This script cleans the scotus network.

SCOTUS heard order 100 cases a year, however there are a few years that have several thousand .json files. A bunch of these .json files correspond to 'applications' to SCOTUS. We would like to remove these from the network.

We remove a case if:

It has zero degree (within the SCOTUS network) AND
- It contains the word 'denied' or 'certiorari'

Outline:

load libraries
read in the scotus edges list (this should include every potential case)
add desired metadata to each vertex
Find potential cases to kick out
Remove 'bad' cases
Save cleaned network

Problems:

TODO:

Make sure we are removing all the cases we want to
- Try more text searches i.e. 'granted'
- Look at case length
Make sure we are not removing any actual cases
- Some cases might have zero degree within the SCOTUS network but could cite/be cited by cases outside the SCOTUS network.

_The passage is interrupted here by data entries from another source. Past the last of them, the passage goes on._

-- ==== Sys2Proof/Proofs/RegisterRequests.lean ====
section
/-!
PROOF. Invariants of the device registers through the operations inside which other agents step. `RegHost` asks that these keep
the invariant at a point; `MaskHost`, beside it, that the two writes of `INTMASK` keep it, and serves the operations that make
them.
-/
namespace Sys2Proof.Machine

variable {P : State → Prop} {h : Handler}

/-- An invariant of the registers that other agents keep at the points of an operation. -/
structure RegHost (h : Handler) (P : State → Prop) : Prop extends RegBlind P where
  point : Keeps P (point h)

namespace RegHost
variable (b : RegHost h P)
include b

theorem host {α : Type} {m : Op α} (hm : Keeps P m) : Keeps P (host h m) := Keeps.host b.point hm
theorem callbacks (es : List Event) : Keeps P (callbacks h es) := Keeps.callbacks b.emit b.point es

theorem completionsDue (n : Nat) : Keeps P (callbacksDue h Ports.nextCompletion n) :=
  callbacksDue_leads (P := fun _ => P) (fun _ => b.point) (fun _ e => .callback (b.emit e) b.point) (fun _ _ hs _ => hs)
    (fun _ s _ _ hs hn => by
      obtain ⟨rest, rfl⟩ := nextCompletion_takes hn
      exact b.blind s _ rfl rfl hs) n

theorem indicationsDue (n : Nat) : Keeps P (callbacksDue h Ports.nextIndication n) :=
  callbacksDue_leads (P := fun _ => P) (fun _ => b.point) (fun _ e => .callback (b.emit e) b.point) (fun _ _ hs _ => hs)
    (fun _ s _ _ hs hn => by
      obtain ⟨rest, rfl⟩ := nextIndication_takes hn
      exact b.blind s _ rfl rfl hs) n

/-! ## The coordinator -/

theorem waitAcceptLocked : ∀ n, Keeps P (waitAcceptLocked h n)
  | 0 => .bind (b.host b.update) fun _ => .pure _
  | n + 1 => .bind (b.host (.regRead _)) fun _ => .ite (.pure _) <| .ite
    (.bind (b.host b.update) fun _ => .pure _) <| .bind b.point fun _ => waitAcceptLocked n

theorem writeCommandLocked (code : Byte) (wait : Bool) (pointer : Word) :
    Keeps P (writeCommandLocked h code wait pointer) := by
  have written : Keeps P (Machine.host h (regWrite .command (code.setWidth 32)) >>= fun _ =>
      updateTx (fun t => { t with resumeWaitNeeded := code != codeCuResume }) >>= fun _ => pure Status.ok) :=
    .bind (b.host (b.regWrite_command _)) fun _ => .bind b.update fun _ => .pure _
  refine .bind (.read _) fun _ => ?_
  refine .ite (.bind (b.waitAcceptLocked _) ?rest) (.bind (.pure _) ?rest)
  exact fun _ => .bind (.read _) fun _ => .ite (.pure _) <| .ite
    (.bind (b.host (b.regWrite_pointer _)) fun _ => written) written

theorem issueLocked (code : Byte) (wait : Bool) (pointer : Word) : Keeps P (issueLocked h code wait pointer) :=
  .bind (.read _) fun _ => .ite (.pure _) (b.writeCommandLocked code wait pointer)

theorem issueRequest (wait : Bool) (code : BitVec 7) (pointer : Word) : Keeps P (issueRequest h wait code pointer) :=
  .bind (.read _) fun _ => .ite (.pure _) <| .ite (.pure _) <| .ite (.pure _) <| .bind b.point fun _ =>
    .bind (.read _) fun _ => .ite (.pure _) <| .bind b.point fun _ => .bind (b.lock .cmd) fun _ =>
    .bind (b.writeCommandLocked _ wait pointer) fun _ => .bind (b.unlock .cmd) fun _ => .pure _

theorem waitRequest (budget : Word) : Keeps P (waitRequest h budget) :=
  .bind (.read _) fun _ => .ite (.pure _) <| .bind b.point fun _ => .bind (b.lock .cmd) fun _ =>
    .bind (b.waitAcceptLocked _) fun _ => .bind (b.unlock .cmd) fun _ => .pure _

/-! ## The transmit side -/

theorem initDescriptors : ∀ is, Keeps P (initDescriptors h is)
  | [] => .pure _
  | i :: is => .bind (b.host (b.writeTdC i true)) fun _ => .bind (b.host (b.writeTdS i false)) fun _ =>
    .bind (.read _) fun _ => .bind (b.host (b.writeTdLink i _)) fun _ => .bind (b.host (b.writeTdFragCount i 0)) fun _ =>
    initDescriptors is

theorem poolInitTx : Keeps P (poolInitTx h) :=
  .bind (.read _) fun _ => .bind (b.initDescriptors _) fun _ => .bind (.read _) fun _ => b.update

theorem abortHeld : Keeps P (abortHeld h) := .bind (.read _) fun _ => .bind b.poolInitTx fun _ => .pure _

theorem copyFragments : ∀ dst fs, Keeps P (copyFragments h dst fs)
  | _, [] => .pure _
  | dst, _ :: fs => .bind (b.host (.memRead _ _)) fun _ => .bind (b.host (b.memWrite dst _)) fun _ => copyFragments _ fs

theorem zeroPad : ∀ dst n, Keeps P (zeroPad h dst n)
  | _, 0 => .pure _
  | dst, n + 1 => .bind (b.host (b.memWrite dst _)) fun _ => zeroPad _ n

theorem writeFragments (t : Nat) : ∀ k fs, Keeps P (writeFragments h t k fs)
  | _, [] => .pure _
  | k, _ :: fs => .bind (b.host (b.writeTdFragAddr t k _)) fun _ => .bind (b.host (b.writeTdFragLen t k _)) fun _ =>
    writeFragments t _ fs

theorem placeFill (t : Nat) (p : Packet) : Keeps P (placeFill h t p) :=
  .bind (.read _) fun _ => .ite
    (.bind (.read _) fun
      | [] => .pure _
      | _ :: _ => .bind b.update fun _ =>
        .bind (.bind (.read _) fun _ => .bind (.read _) fun _ => .bind (b.copyFragments _ _) fun _ => b.zeroPad _ _) fun _ =>
        .bind b.update fun _ => .bind (b.host (b.writeTdFragCount t 1)) fun _ => .bind (.read _) fun _ =>
        .bind (.read _) fun _ => .bind (b.host (b.writeTdFragAddr t 0 _)) fun _ =>
        .bind (b.host (b.writeTdFragLen t 0 _)) fun _ => .pure _)
    (.bind (b.host (b.writeTdFragCount t _)) fun _ => .bind (b.writeFragments t 0 _) fun _ => .pure _)

theorem placeCommand (t : Nat) : Keeps P (placeCommand h t) := by
  refine .bind (.read _) fun _ => .ite
    (.bind (.read _) fun _ => .bind (b.issueLocked _ _ _) fun _ => .ite (.pure _) <| .bind b.update fun _ => .pure _)
    (.bind (.read _) fun _ => .bind (.read _) fun _ => ?_)
  refine .ite (.bind (b.waitAcceptLocked _) ?resume) (.bind (.pure _) ?resume)
  exact fun _ => .ite (.pure _) <| .bind (.read _) fun _ => .bind (b.host (b.writeTdS _ false)) fun _ =>
    .bind (b.issueLocked _ _ _) fun _ => .pure _

theorem placeIssue (t : Nat) : Keeps P (placeIssue h t) :=
  .bind b.point fun _ => .bind (b.lock .cmd) fun _ => .bind (b.placeCommand t) fun _ => .bind (b.unlock .cmd) fun _ => .pure _

theorem place (p : Packet) : Keeps P (place h p) := by
  refine .bind (.read _) fun t => .bind (b.placeFill t p) fun _ => .ite (.pure _) <| .bind b.update fun _ =>
    .bind (b.host (b.writeTdS t true)) fun _ => .bind (b.host (.handOver (b.writeTdC t false))) fun _ => ?_
  refine .ite (.bind (b.placeIssue t) ?rest) (.bind (.pure _) ?rest)
  exact fun _ => .ite (.bind (.bind (b.host (b.writeTdC t true)) fun _ => b.update) fun _ => .pure _) <|
    .bind b.update fun _ => .bind b.update fun _ => .pure _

ADD this functionality!!
Implement this better: no need to create the igraph network until the end.
- SCOTUS adjacency list as a dict
- SCOTUS adjacency list with meta data as a dict of dicts
- Add in only the cases we want
Create a scotus specific SCOTUS edge list text file



In [2]:

    
#!/usr/bin/env python3

from pandas import DataFrame, read_csv
import time
import pandas as pd 
import sys 
from igraph import *
import glob
import re
import json
from bs4 import *
import os
import numpy as np



In [3]:

    
#Read in the edge list

scotus_network = Graph.Read_Lgl('../../data/created/scotus/original/scotus_net_all_lgl.txt', names = 'name', directed = True)
print(summary(scotus_network))









    



IGRAPH DN-- 63744 244496 -- 
+ attr: name (v)
None



In [5]:

    
#Add in meta data 
case_list_cl = [f.split('.')[0] for f in os.listdir("../../data/downloaded/clusters/scotus")]
loop_start = time.time()
for i in case_list_cl:
    filename = "../../data/downloaded/clusters/scotus/" + str(i) + ".json"
    with open(filename, encoding='utf-8') as data_file: 
        cluster_data = json.load(data_file, encoding='utf-8')
        
    date = cluster_data['date_filed']

    scotus_network.vs.select(name = 'id'+ str(i))['date'] = date
    
loop_end = time.time()
print('the loop took ' + str(loop_end- loop_start) + "s")









    



---------------------------------------------------------------------------
KeyboardInterrupt                         Traceback (most recent call last)
<ipython-input-5-0125ba8b0e39> in <module>()
     10 
     11 
---> 12     scotus_network.vs.select(name = 'id'+ str(i))['date'] = date
     13 
     14 loop_end = time.time()

/Library/Frameworks/Python.framework/Versions/3.5/lib/python3.5/site-packages/igraph/__init__.py in select(self, *args, **kwds)
   3501             else:
   3502                 values = vs[attr]
-> 3503             filtered_idxs=[i for i, v in enumerate(values) if func(v, value)]
   3504             vs = vs.select(filtered_idxs)
   3505 

/Library/Frameworks/Python.framework/Versions/3.5/lib/python3.5/site-packages/igraph/__init__.py in <listcomp>(.0)
   3501             else:
   3502                 values = vs[attr]
-> 3503             filtered_idxs=[i for i, v in enumerate(values) if func(v, value)]
   3504             vs = vs.select(filtered_idxs)
   3505 

KeyboardInterrupt:



In [ ]:

    
#Find cases that have zero degree AND contain one of
    #'denied'
    #'certiorari'
    #'certiorari denied'
    # 'certiorari granted'

denied_all = [] #deg = 0, containes 'denied'
certiorari_all = []
certiorari_denied_all = []
certiorari_granted_all = []
years_all = []


k = 0
loop_start = time.time()
for i in case_list_op:
    current_vertex = scotus_network.vs.select(name = 'id'+ str(i))
    degree = current_vertex.degree()[0]
    
    if degree == 0:
        filename_op = "../../data/downloaded/opinions/scotus/" + str(i) + ".json"
        with open(filename_op, encoding='utf-8') as data_file: 
            op_data = json.load(data_file, encoding='utf-8')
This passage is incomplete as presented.